Der einfachste Weg wäre vielleicht die betreffende jar-Datei in das Verzeichnis zu packen, wo sich deine Quelldatei befindet, vorausgesetzt du machst das ganze über die Konsole.


----------



## JAVAkünstler (16. Jun 2009)

Oke, soweit so ungut.
Ich muss sagen meine Datenbank steht, das programm steht auch, nun muss die Verbindung her.
Danke für deine Hilfe Frapo, aber es hat mich nicht weiter gebracht den ich versteh diese Erläuterung einfach nicht 

Nochmal eine Kleine ergänzung:
Ich benutzte für Java das hilfstool Eclipse.
Meine Datenbank habe ich jetzt mit Mysql / Xampp erstellt.

Ich habe mir den Treiber "mysql-connector-java-5.0.3-bin.jar" geladen.


Hier beginnt mein Problem ich habe 3 bausteine wie kombinier ich die ?
Klar es gibt seiten dies mir erklären z.b. exampel allerdings ist das mir zu hoch.
evtl ist zu erwähnen das ich noch NIE mit MYSQL gearbeitet habe und dies auch nur tue um michschonmal auf das kommende Schuljahr vorzubereiten.
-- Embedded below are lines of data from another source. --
@[simp] theorem takeUnit_extends {r0 r : Runtime} (k : LineIx) (step : LoadStep) (u : UnitIx) (h : r0.Extends r) :
    r0.Extends (r.takeUnit k step u) := by
  unfold Runtime.takeUnit
  simp (maxDischargeDepth := 30) [h]

@[simp] theorem takeUnits_extends {r0 : Runtime} (k : LineIx) (step : LoadStep) (l : List UnitIx) :
    ∀ {r : Runtime}, r0.Extends r → r0.Extends (l.foldl (fun r v => r.takeUnit k step v) r) := by
  induction l with
  | nil => exact fun h => h
  | cons v l ih =>
    intro r h
    exact ih (takeUnit_extends k step v h)

@[simp] theorem chooseBegin_extends {r0 r : Runtime} (k : LineIx) (u : UnitIx) (h : r0.Extends r) :
    r0.Extends (r.chooseBegin k u) := by
  unfold Runtime.chooseBegin
  (repeat' (first | split | dsimp only)) <;> simp (maxDischargeDepth := 30) [h, -List.foldl_cons]

@[simp] theorem chooseGroup_extends {r0 r : Runtime} (k : LineIx) (h : r0.Extends r) :
    r0.Extends (r.chooseGroup k) := by
  unfold Runtime.chooseGroup
  (repeat' split) <;> simp (maxDischargeDepth := 30) [h]

@[simp] theorem startEntry_extends {r0 r : Runtime} (k : LineIx) (e : Entry) (h : r0.Extends r) :
    r0.Extends (r.startEntry k e) := by
  cases e with
  | single u w =>
    unfold Runtime.startEntry
    dsimp only
    split
    · exact chooseBegin_extends _ _ (updLine_extends _ _ h)
    · exact startSingle_extends _ _ _ (updLine_extends _ _ h)
  | group => exact chooseGroup_extends _ (updLine_extends _ _ h)

@[simp] theorem arbitrate_extends {r0 r : Runtime} (k : LineIx) (h : r0.Extends r) :
    r0.Extends (r.arbitrate k) := by
  unfold Runtime.arbitrate
  (repeat' split) <;> simp (maxDischargeDepth := 30) [h]

/-! ### Line events -/

@[simp] theorem finishAbandoned_extends {r0 r : Runtime} (k : LineIx) (h : r0.Extends r) :
    r0.Extends (r.finishAbandoned k) := by
  unfold Runtime.finishAbandoned
  simp (maxDischargeDepth := 30) [h]

@[simp] theorem sentEnd_extends {r0 r : Runtime} (k : LineIx) (h : r0.Extends r) :
    r0.Extends (r.sentEnd k) := by
  unfold Runtime.sentEnd
  (repeat' split) <;> simp (maxDischargeDepth := 30) [h]

@[simp] theorem frameSent_extends {r0 r : Runtime} (k : LineIx) (h : r0.Extends r) :
    r0.Extends (r.frameSent k) := by
  unfold Runtime.frameSent
  (repeat' split) <;> simp (maxDischargeDepth := 30) [h]

@[simp] theorem quietEnds_extends {r0 r : Runtime} (k : LineIx) (h : r0.Extends r) :
    r0.Extends (r.quietEnds k) := by
  unfold Runtime.quietEnds
  simp (maxDischargeDepth := 30) [h]

@[simp] theorem charReceived_extends {r0 r : Runtime} (k : LineIx) (xs : List SampleRun) (h : r0.Extends r) :
    r0.Extends (r.charReceived k xs) := by
  unfold Runtime.charReceived
  (repeat' split) <;> simp (maxDischargeDepth := 30) [h]

@[simp] theorem breakReceived_extends {r0 r : Runtime} (k : LineIx) (h : r0.Extends r) :
    r0.Extends (r.breakReceived k) := by
  unfold Runtime.breakReceived
  (repeat' split) <;> simp (maxDischargeDepth := 30) [h]

@[simp] theorem replyTaken_extends {r0 r : Runtime} (k : LineIx) (bytes : List Byte) (h : r0.Extends r) :
    r0.Extends (r.replyTaken k bytes) := by
  unfold Runtime.replyTaken
  (repeat' split) <;> simp (maxDischargeDepth := 30) [h]

@[simp] theorem frameReceived_extends {r0 r : Runtime} (k : LineIx) (h : r0.Extends r) :
    r0.Extends (r.frameReceived k) := by
  unfold Runtime.frameReceived
  (repeat' split) <;> simp (maxDischargeDepth := 30) [h]

@[simp] theorem noReply_extends {r0 r : Runtime} (k : LineIx) (h : r0.Extends r) :
    r0.Extends (r.noReply k) := by
  unfold Runtime.noReply
  simp (maxDischargeDepth := 30) [h]

@[simp] theorem discardEnds_extends {r0 r : Runtime} (k : LineIx) (h : r0.Extends r) :
    r0.Extends (r.discardEnds k) := by
  unfold Runtime.discardEnds
  (repeat' split) <;> simp (maxDischargeDepth := 30) [h]

@[simp] theorem faultEnds_extends {r0 r : Runtime} (k : LineIx) (xs : List SampleRun) (h : r0.Extends r) :
    r0.Extends (r.faultEnds k xs) := by
  unfold Runtime.faultEnds
  simp (maxDischargeDepth := 30) [h]

/-! ### Gaps, feeds and faults -/

@[simp] theorem dropFetches_extends {r0 r : Runtime}  (h : r0.Extends r) :
    r0.Extends (r.dropFetches) := by
  exact h.same rfl rfl rfl rfl

@[simp] theorem stopLines_extends {r0 r : Runtime}  (h : r0.Extends r) :
    r0.Extends (r.stopLines) := by
  exact dropFetches_extends (eachLine_extends (fun k r h => updLine_extends _ _ h) h)

@[simp] theorem ride_extends {r0 r : Runtime} (u : UnitIx) (h : r0.Extends r) :
    r0.Extends (r.ride u) := by
  unfold Runtime.ride
  (repeat' split) <;> simp (maxDischargeDepth := 30) [h]

@[simp] theorem supplyUp_extends {r0 r : Runtime} (on : FeedIx → Bool) (cls : Option GapClass) (u : UnitIx) (h : r0.Extends r) :
    r0.Extends (r.supplyUp on cls u) := by
  unfold Runtime.supplyUp
  (repeat' split) <;> simp (maxDischargeDepth := 30) [h]

@[simp] theorem loseFeed_extends {r0 r : Runtime} (u : UnitIx) (h : r0.Extends r) :
    r0.Extends (r.loseFeed u) := by
  unfold Runtime.loseFeed
  (repeat' split) <;> simp (maxDischargeDepth := 30) [h]

@[simp] theorem leftOn_extends {r0 r : Runtime} (f : FeedIx) (h : r0.Extends r) :
    r0.Extends (r.leftOn f) := by
  refine resumeRounds_extends (eachUnit_extends (fun u r h => ?_) h)
  split
  · exact loseFeed_extends _ h
  · exact h

@[simp] theorem reachedOn_extends {r0 r : Runtime} (f : FeedIx) (h : r0.Extends r) :
    r0.Extends (r.reachedOn f) := by
  refine eachUnit_extends (fun u r h => ?_) h
  split
  · exact proceed_extends _ h
  · exact h

@[simp] theorem orphanRead_extends {r0 r : Runtime}  (h : r0.Extends r) :
    r0.Extends (r.orphanRead) := by
  exact h.same rfl rfl rfl rfl

@[simp] theorem keepVerdict_extends {r0 r : Runtime} (k : LineIx) (h : r0.Extends r) :
    r0.Extends (r.keepVerdict k) := by
  unfold Runtime.keepVerdict
  (repeat' split) <;> simp (maxDischargeDepth := 30) [h]

theorem clearFetches_extends {r0 r : Runtime} (h : r0.Extends r) : r0.Extends { r with fetchList := [] } :=
  h.same rfl rfl rfl rfl

@[simp] theorem failLoads_extends {r0 r : Runtime}  (h : r0.Extends r) :
    r0.Extends (r.failLoads) := by
  have h1 : r0.Extends (r.eachLine Runtime.keepVerdict) := eachLine_extends (fun k r h => keepVerdict_extends k h) h
  have h2 := eachUnit_extends (r0 := r0)
    (f := fun u r =>
      if r.units[u].run = .loading then (r.updUnit u fun x => { x with imageValid := false }).failRun u .area else r)
    (fun u r h => by simp (maxDischargeDepth := 30) [h]) h1
  exact clearFetches_extends (orphanRead_extends (eachLine_extends (fun k r h => dissolve_extends k h) h2))

@[simp] theorem enqueueStartItems_extends {r0 r : Runtime}  (h : r0.Extends r) :
    r0.Extends (r.enqueueStartItems) := by
  exact foldl_extends _ (fun r f h => enqueue_extends _ h) _ (enqueue_extends _ (enqueue_extends _ h))

@[simp] theorem bootExpiry_extends {r0 r : Runtime} (u : UnitIx) (h : r0.Extends r) :
    r0.Extends (r.bootExpiry u) := by
  unfold Runtime.bootExpiry
  (repeat' split) <;> simp (maxDischargeDepth := 30) [h]

@[simp] theorem attendExpiry_extends {r0 r : Runtime} (u : UnitIx) (h : r0.Extends r) :
    r0.Extends (r.attendExpiry u) := by
  unfold Runtime.attendExpiry
  (repeat' split) <;> simp (maxDischargeDepth := 30) [h]

@[simp] theorem pollExpiry_extends {r0 r : Runtime} (u : UnitIx) (h : r0.Extends r) :
    r0.Extends (r.pollExpiry u) := by
  unfold Runtime.pollExpiry
  (repeat' split) <;> simp (maxDischargeDepth := 30) [h]

/-! ### Requests and fetches -/

@[simp] theorem retire_extends {r0 r : Runtime} (u : UnitIx) (tag : Byte) (h : r0.Extends r) :
    r0.Extends (r.retire u tag) := by
  unfold Runtime.retire
  (repeat' split) <;> simp (maxDischargeDepth := 30) [h]

@[simp] theorem reattend_extends {r0 r : Runtime} (u : UnitIx) (h : r0.Extends r) :
    r0.Extends (r.reattend u) := by
  unfold Runtime.reattend
  simp (maxDischargeDepth := 30) [h]

@[simp] theorem reloadEffect_extends {r0 r : Runtime} (u : UnitIx) (on : Bool) (h : r0.Extends r) :
    r0.Extends (r.reloadEffect u on) := by
  unfold Runtime.reloadEffect
  (repeat' split) <;> simp (maxDischargeDepth := 30) [h]

@[simp] theorem reload_extends {r0 r : Runtime} (u : UnitIx) (tag : Byte) (on : Bool) (h : r0.Extends r) :
    r0.Extends (r.reload u tag on) := by
  unfold Runtime.reload
  (repeat' split) <;> simp (maxDischargeDepth := 30) [h]

@[simp] theorem edit_extends {r0 r : Runtime} (u : UnitIx) (tag : Byte) (base : Word) (c : Context) (h : r0.Extends r) :
    r0.Extends (r.edit u tag base c) := by
  unfold Runtime.edit
  (repeat' split) <;> simp (maxDischargeDepth := 30) [h]

@[simp] theorem release_extends {r0 r : Runtime} (u : UnitIx) (tag : Byte) (h : r0.Extends r) :
    r0.Extends (r.release u tag) := by
  unfold Runtime.release
  (repeat' split) <;> simp (maxDischargeDepth := 30) [h]

@[simp] theorem abandonTransfer_extends {r0 r : Runtime} (k : LineIx) (h : r0.Extends r) :
    r0.Extends (r.abandonTransfer k) := by
  unfold Runtime.abandonTransfer
  split
  · exact h
  · exact failRun_extends _ _ h
  · exact foldl_extends _ (fun r m h => failRun_extends _ _ h) _ h

@[simp] theorem markSuspect_extends {r0 r : Runtime} (m : LatchedImage) (h : r0.Extends r) :
    r0.Extends (r.markSuspect m) := by
  refine eachLine_extends (fun k r h => ?_) (setSuspect_extends _ _ h)
  (repeat' split) <;> simp [h]

@[simp] theorem blockHeld_extends {r0 r : Runtime} (k : LineIx) (b : Nat) (h : r0.Extends r) :
    r0.Extends (r.blockHeld k b) := by
  unfold Runtime.blockHeld
  (repeat' (first | split | dsimp only)) <;> simp (maxDischargeDepth := 30) [h]

@[simp] theorem fetched_extends {r0 r : Runtime} (q : FetchRequest) (data : List Byte) (h : r0.Extends r) :
    r0.Extends (r.fetched q data) := by
  unfold Runtime.fetched
  (repeat' (first | split | dsimp only)) <;> simp (maxDischargeDepth := 30) [h]

end Machine

end Sys2Proof
end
Es währe freundlich wenn einer so eine Basicerläuterung parat hätte was alles zu erledigen ist um java mit einer DB zu verknüpfen.(meine Lieblings Frage ist "warum?")
Und tut mal so als ob ich doof währe 


lg JK


----------



## HoaX (16. Jun 2009)

Ich denke nicht dass sich hier jemand Zeit nimmt dir die FAQ vorzukauen. Leg doch einfach drauf los. Anleitungen wie man sich verbindet, Abfrage macht, ... gibts wie Sand am Meer. Und da heutzutage fast jede Anwendung irgendwo eine DB verwendet wirst du auch sicherlich zu allen am Anfang auftretenden Problemen eine Lösung finden. Ansonsten wird dir auch hier bei konkreten Problemen gern geholfen, wenn Eigeninitiative zu erkennen ist. Aber vorkauen wird dir hier sicher niemand was ...


----------



## JAVAkünstler (16. Jun 2009)

gestern noch die "wie poste ich" durchgelsen und  heute schon vergessen naja suboptimal. Oke, naja du hast recht schönen Feierabend noch


----------



## frapo (16. Jun 2009)

JAVAkünstler hat gesagt.:


> Oke, soweit so ungut.
> 
> Nochmal eine Kleine ergänzung:
> Ich benutzte für Java das hilfstool Eclipse.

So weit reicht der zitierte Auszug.